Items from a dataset
..........
/-! ### wrBit -/

@[simp] theorem State.wrBit_mram (k n : Nat) (b : Bool) : (s.wrBit k n b).mram = s.mram := rfl
@[simp] theorem State.wrBit_crf (k n : Nat) (b : Bool) : (s.wrBit k n b).crf = s.crf := rfl
@[simp] theorem State.wrBit_boot (k n : Nat) (b : Bool) : (s.wrBit k n b).boot = s.boot := rfl
@[simp] theorem State.wrBit_flt (k n : Nat) (b : Bool) : (s.wrBit k n b).flt = s.flt := rfl
@[simp] theorem State.wrBit_cic (k n : Nat) (b : Bool) : (s.wrBit k n b).cic = s.cic := rfl
@[simp] theorem State.wrBit_tally (k n : Nat) (b : Bool) : (s.wrBit k n b).tally = s.tally := rfl
@[simp] theorem State.wrBit_clk (k n : Nat) (b : Bool) : (s.wrBit k n b).clk = s.clk := rfl
@[simp] theorem State.wrBit_gov (k n : Nat) (b : Bool) : (s.wrBit k n b).gov = s.gov := rfl
@[simp] theorem State.wrBit_pwr (k n : Nat) (b : Bool) : (s.wrBit k n b).pwr = s.pwr := rfl
@[simp] theorem State.wrBit_sel (k n : Nat) (b : Bool) : (s.wrBit k n b).sel = s.sel := rfl
@[simp] theorem State.wrBit_fab (k n : Nat) (b : Bool) : (s.wrBit k n b).fab = s.fab := rfl
@[simp] theorem State.wrBit_blw (k n : Nat) (b : Bool) : (s.wrBit k n b).blw = s.blw := rfl
@[simp] theorem State.wrBit_cmn (k n : Nat) (b : Bool) : (s.wrBit k n b).cmn = s.cmn := rfl
@[simp] theorem State.wrBit_drv (k n : Nat) (b : Bool) : (s.wrBit k n b).drv = s.drv := rfl
@[simp] theorem State.wrBit_tfb (k n : Nat) (b : Bool) : (s.wrBit k n b).tfb = s.tfb := rfl
@[simp] theorem State.wrBit_mig (k n : Nat) (b : Bool) : (s.wrBit k n b).mig = s.mig := rfl
@[simp] theorem State.wrBit_slots (k n : Nat) (b : Bool) : (s.wrBit k n b).slots = s.slots := rfl
@[simp] theorem State.wrBit_pending (k n : Nat) (b : Bool) : (s.wrBit k n b).pending = s.pending := rfl
@[simp] theorem State.wrBit_out (k n : Nat) (b : Bool) : (s.wrBit k n b).out = s.out := rfl
@[simp] theorem State.wrBit_fresh (k n : Nat) (b : Bool) : (s.wrBit k n b).fresh = s.fresh := rfl

/-! ### wrBits -/

@[simp] theorem State.wrBits_mram (k hi lo v : Nat) : (s.wrBits k hi lo v).mram = s.mram := rfl
@[simp] theorem State.wrBits_crf (k hi lo v : Nat) : (s.wrBits k hi lo v).crf = s.crf := rfl
@[simp] theorem State.wrBits_boot (k hi lo v : Nat) : (s.wrBits k hi lo v).boot = s.boot := rfl
@[simp] theorem State.wrBits_flt (k hi lo v : Nat) : (s.wrBits k hi lo v).flt = s.flt := rfl
@[simp] theorem State.wrBits_cic (k hi lo v : Nat) : (s.wrBits k hi lo v).cic = s.cic := rfl
@[simp] theorem State.wrBits_tally (k hi lo v : Nat) : (s.wrBits k hi lo v).tally = s.tally := rfl
@[simp] theorem State.wrBits_clk (k hi lo v : Nat) : (s.wrBits k hi lo v).clk = s.clk := rfl
@[simp] theorem State.wrBits_gov (k hi lo v : Nat) : (s.wrBits k hi lo v).gov = s.gov := rfl
@[simp] theorem State.wrBits_pwr (k hi lo v : Nat) : (s.wrBits k hi lo v).pwr = s.pwr := rfl
@[simp] theorem State.wrBits_sel (k hi lo v : Nat) : (s.wrBits k hi lo v).sel = s.sel := rfl
@[simp] theorem State.wrBits_fab (k hi lo v : Nat) : (s.wrBits k hi lo v).fab = s.fab := rfl
@[simp] theorem State.wrBits_blw (k hi lo v : Nat) : (s.wrBits k hi lo v).blw = s.blw := rfl
@[simp] theorem State.wrBits_cmn (k hi lo v : Nat) : (s.wrBits k hi lo v).cmn = s.cmn := rfl
@[simp] theorem State.wrBits_drv (k hi lo v : Nat) : (s.wrBits k hi lo v).drv = s.drv := rfl
@[simp] theorem State.wrBits_tfb (k hi lo v : Nat) : (s.wrBits k hi lo v).tfb = s.tfb := rfl
@[simp] theorem State.wrBits_mig (k hi lo v : Nat) : (s.wrBits k hi lo v).mig = s.mig := rfl
@[simp] theorem State.wrBits_slots (k hi lo v : Nat) : (s.wrBits k hi lo v).slots = s.slots := rfl
@[simp] theorem State.wrBits_pending (k hi lo v : Nat) : (s.wrBits k hi lo v).pending = s.pending := rfl
@[simp] theorem State.wrBits_out (k hi lo v : Nat) : (s.wrBits k hi lo v).out = s.out := rfl
@[simp] theorem State.wrBits_fresh (k hi lo v : Nat) : (s.wrBits k hi lo v).fresh = s.fresh := rfl

/-! ### bumpVersion -/

@[simp] theorem State.bumpVersion_mram (k : Nat) : (s.bumpVersion k).mram = s.mram := rfl
@[simp] theorem State.bumpVersion_crf (k : Nat) : (s.bumpVersion k).crf = s.crf := rfl
@[simp] theorem State.bumpVersion_boot (k : Nat) : (s.bumpVersion k).boot = s.boot := rfl
@[simp] theorem State.bumpVersion_flt (k : Nat) : (s.bumpVersion k).flt = s.flt := rfl
@[simp] theorem State.bumpVersion_cic (k : Nat) : (s.bumpVersion k).cic = s.cic := rfl
@[simp] theorem State.bumpVersion_tally (k : Nat) : (s.bumpVersion k).tally = s.tally := rfl
@[simp] theorem State.bumpVersion_clk (k : Nat) : (s.bumpVersion k).clk = s.clk := rfl
@[simp] theorem State.bumpVersion_gov (k : Nat) : (s.bumpVersion k).gov = s.gov := rfl
@[simp] theorem State.bumpVersion_pwr (k : Nat) : (s.bumpVersion k).pwr = s.pwr := rfl
@[simp] theorem State.bumpVersion_sel (k : Nat) : (s.bumpVersion k).sel = s.sel := rfl
@[simp] theorem State.bumpVersion_fab (k : Nat) : (s.bumpVersion k).fab = s.fab := rfl
@[simp] theorem State.bumpVersion_blw (k : Nat) : (s.bumpVersion k).blw = s.blw := rfl
@[simp] theorem State.bumpVersion_cmn (k : Nat) : (s.bumpVersion k).cmn = s.cmn := rfl
@[simp] theorem State.bumpVersion_drv (k : Nat) : (s.bumpVersion k).drv = s.drv := rfl
@[simp] theorem State.bumpVersion_tfb (k : Nat) : (s.bumpVersion k).tfb = s.tfb := rfl
@[simp] theorem State.bumpVersion_mig (k : Nat) : (s.bumpVersion k).mig = s.mig := rfl
@[simp] theorem State.bumpVersion_slots (k : Nat) : (s.bumpVersion k).slots = s.slots := rfl
@[simp] theorem State.bumpVersion_pending (k : Nat) : (s.bumpVersion k).pending = s.pending := rfl
@[simp] theorem State.bumpVersion_out (k : Nat) : (s.bumpVersion k).out = s.out := rfl
@[simp] theorem State.bumpVersion_fresh (k : Nat) : (s.bumpVersion k).fresh = s.fresh := rfl

/-! ### emit -/

@[simp] theorem State.emit_dict (o : Output) : (s.emit o).dict = s.dict := rfl
@[simp] theorem State.emit_mram (o : Output) : (s.emit o).mram = s.mram := rfl
@[simp] theorem State.emit_crf (o : Output) : (s.emit o).crf = s.crf := rfl
@[simp] theorem State.emit_boot (o : Output) : (s.emit o).boot = s.boot := rfl
@[simp] theorem State.emit_flt (o : Output) : (s.emit o).flt = s.flt := rfl
@[simp] theorem State.emit_cic (o : Output) : (s.emit o).cic = s.cic := rfl
@[simp] theorem State.emit_tally (o : Output) : (s.emit o).tally = s.tally := rfl
@[simp] theorem State.emit_clk (o : Output) : (s.emit o).clk = s.clk := rfl
@[simp] theorem State.emit_gov (o : Output) : (s.emit o).gov = s.gov := rfl
@[simp] theorem State.emit_pwr (o : Output) : (s.emit o).pwr = s.pwr := rfl
@[simp] theorem State.emit_sel (o : Output) : (s.emit o).sel = s.sel := rfl
@[simp] theorem State.emit_fab (o : Output) : (s.emit o).fab = s.fab := rfl
@[simp] theorem State.emit_blw (o : Output) : (s.emit o).blw = s.blw := rfl
@[simp] theorem State.emit_cmn (o : Output) : (s.emit o).cmn = s.cmn := rfl
@[simp] theorem State.emit_drv (o : Output) : (s.emit o).drv = s.drv := rfl
@[simp] theorem State.emit_tfb (o : Output) : (s.emit o).tfb = s.tfb := rfl
@[simp] theorem State.emit_mig (o : Output) : (s.emit o).mig = s.mig := rfl
@[simp] theorem State.emit_slots (o : Output) : (s.emit o).slots = s.slots := rfl
@[simp] theorem State.emit_pending (o : Output) : (s.emit o).pending = s.pending := rfl
@[simp] theorem State.emit_fresh (o : Output) : (s.emit o).fresh = s.fresh := rfl

/-! ### tick -/

@[simp] theorem State.tick_dict : (s.tick).dict = s.dict := rfl
@[simp] theorem State.tick_mram : (s.tick).mram = s.mram := rfl
@[simp] theorem State.tick_crf : (s.tick).crf = s.crf := rfl
@[simp] theorem State.tick_boot : (s.tick).boot = s.boot := rfl
@[simp] theorem State.tick_flt : (s.tick).flt = s.flt := rfl
@[simp] theorem State.tick_cic : (s.tick).cic = s.cic := rfl
@[simp] theorem State.tick_tally : (s.tick).tally = s.tally := rfl
@[simp] theorem State.tick_clk : (s.tick).clk = s.clk := rfl
@[simp] theorem State.tick_gov : (s.tick).gov = s.gov := rfl
@[simp] theorem State.tick_pwr : (s.tick).pwr = s.pwr := rfl
@[simp] theorem State.tick_sel : (s.tick).sel = s.sel := rfl
@[simp] theorem State.tick_fab : (s.tick).fab = s.fab := rfl
@[simp] theorem State.tick_blw : (s.tick).blw = s.blw := rfl
@[simp] theorem State.tick_cmn : (s.tick).cmn = s.cmn := rfl
@[simp] theorem State.tick_drv : (s.tick).drv = s.drv := rfl
@[simp] theorem State.tick_tfb : (s.tick).tfb = s.tfb := rfl
@[simp] theorem State.tick_mig : (s.tick).mig = s.mig := rfl
@[simp] theorem State.tick_slots : (s.tick).slots = s.slots := rfl
@[simp] theorem State.tick_pending : (s.tick).pending = s.pending := rfl
@[simp] theorem State.tick_out : (s.tick).out = s.out := rfl

/-! ### cicPut -/

@[simp] theorem State.cicPut_dict (i : Nat) (c : CicSource) : (s.cicPut i c).dict = s.dict := rfl
@[simp] theorem State.cicPut_mram (i : Nat) (c : CicSource) : (s.cicPut i c).mram = s.mram := rfl
@[simp] theorem State.cicPut_crf (i : Nat) (c : CicSource) : (s.cicPut i c).crf = s.crf := rfl
@[simp] theorem State.cicPut_boot (i : Nat) (c : CicSource) : (s.cicPut i c).boot = s.boot := rfl
@[simp] theorem State.cicPut_flt (i : Nat) (c : CicSource) : (s.cicPut i c).flt = s.flt := rfl
@[simp] theorem State.cicPut_tally (i : Nat) (c : CicSource) : (s.cicPut i c).tally = s.tally := rfl
@[simp] theorem State.cicPut_clk (i : Nat) (c : CicSource) : (s.cicPut i c).clk = s.clk := rfl
@[simp] theorem State.cicPut_gov (i : Nat) (c : CicSource) : (s.cicPut i c).gov = s.gov := rfl
@[simp] theorem State.cicPut_pwr (i : Nat) (c : CicSource) : (s.cicPut i c).pwr = s.pwr := rfl
@[simp] theorem State.cicPut_sel (i : Nat) (c : CicSource) : (s.cicPut i c).sel = s.sel := rfl
@[simp] theorem State.cicPut_fab (i : Nat) (c : CicSource) : (s.cicPut i c).fab = s.fab := rfl
@[simp] theorem State.cicPut_blw (i : Nat) (c : CicSource) : (s.cicPut i c).blw = s.blw := rfl
@[simp] theorem State.cicPut_cmn (i : Nat) (c : CicSource) : (s.cicPut i c).cmn = s.cmn := rfl
@[simp] theorem State.cicPut_drv (i : Nat) (c : CicSource) : (s.cicPut i c).drv = s.drv := rfl
@[simp] theorem State.cicPut_tfb (i : Nat) (c : CicSource) : (s.cicPut i c).tfb = s.tfb := rfl
@[simp] theorem State.cicPut_mig (i : Nat) (c : CicSource) : (s.cicPut i c).mig = s.mig := rfl
@[simp] theorem State.cicPut_slots (i : Nat) (c : CicSource) : (s.cicPut i c).slots = s.slots := rfl
@[simp] theorem State.cicPut_pending (i : Nat) (c : CicSource) : (s.cicPut i c).pending = s.pending := rfl
@[simp] theorem State.cicPut_out (i : Nat) (c : CicSource) : (s.cicPut i c).out = s.out := rfl
@[simp] theorem State.cicPut_fresh (i : Nat) (c : CicSource) : (s.cicPut i c).fresh = s.fresh := rfl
..........
> **Exercise aim**:
Extract exactly and only the lines above from the line containing "c).cmn = s.cmn := rfl" through the line containing "c).drv = s.drv := rfl", both end lines included.

> **Answer box**:
@[simp] theorem State.cicPut_cmn (i : Nat) (c : CicSource) : (s.cicPut i c).cmn = s.cmn := rfl
@[simp] theorem State.cicPut_drv (i : Nat) (c : CicSource) : (s.cicPut i c).drv = s.drv := rfl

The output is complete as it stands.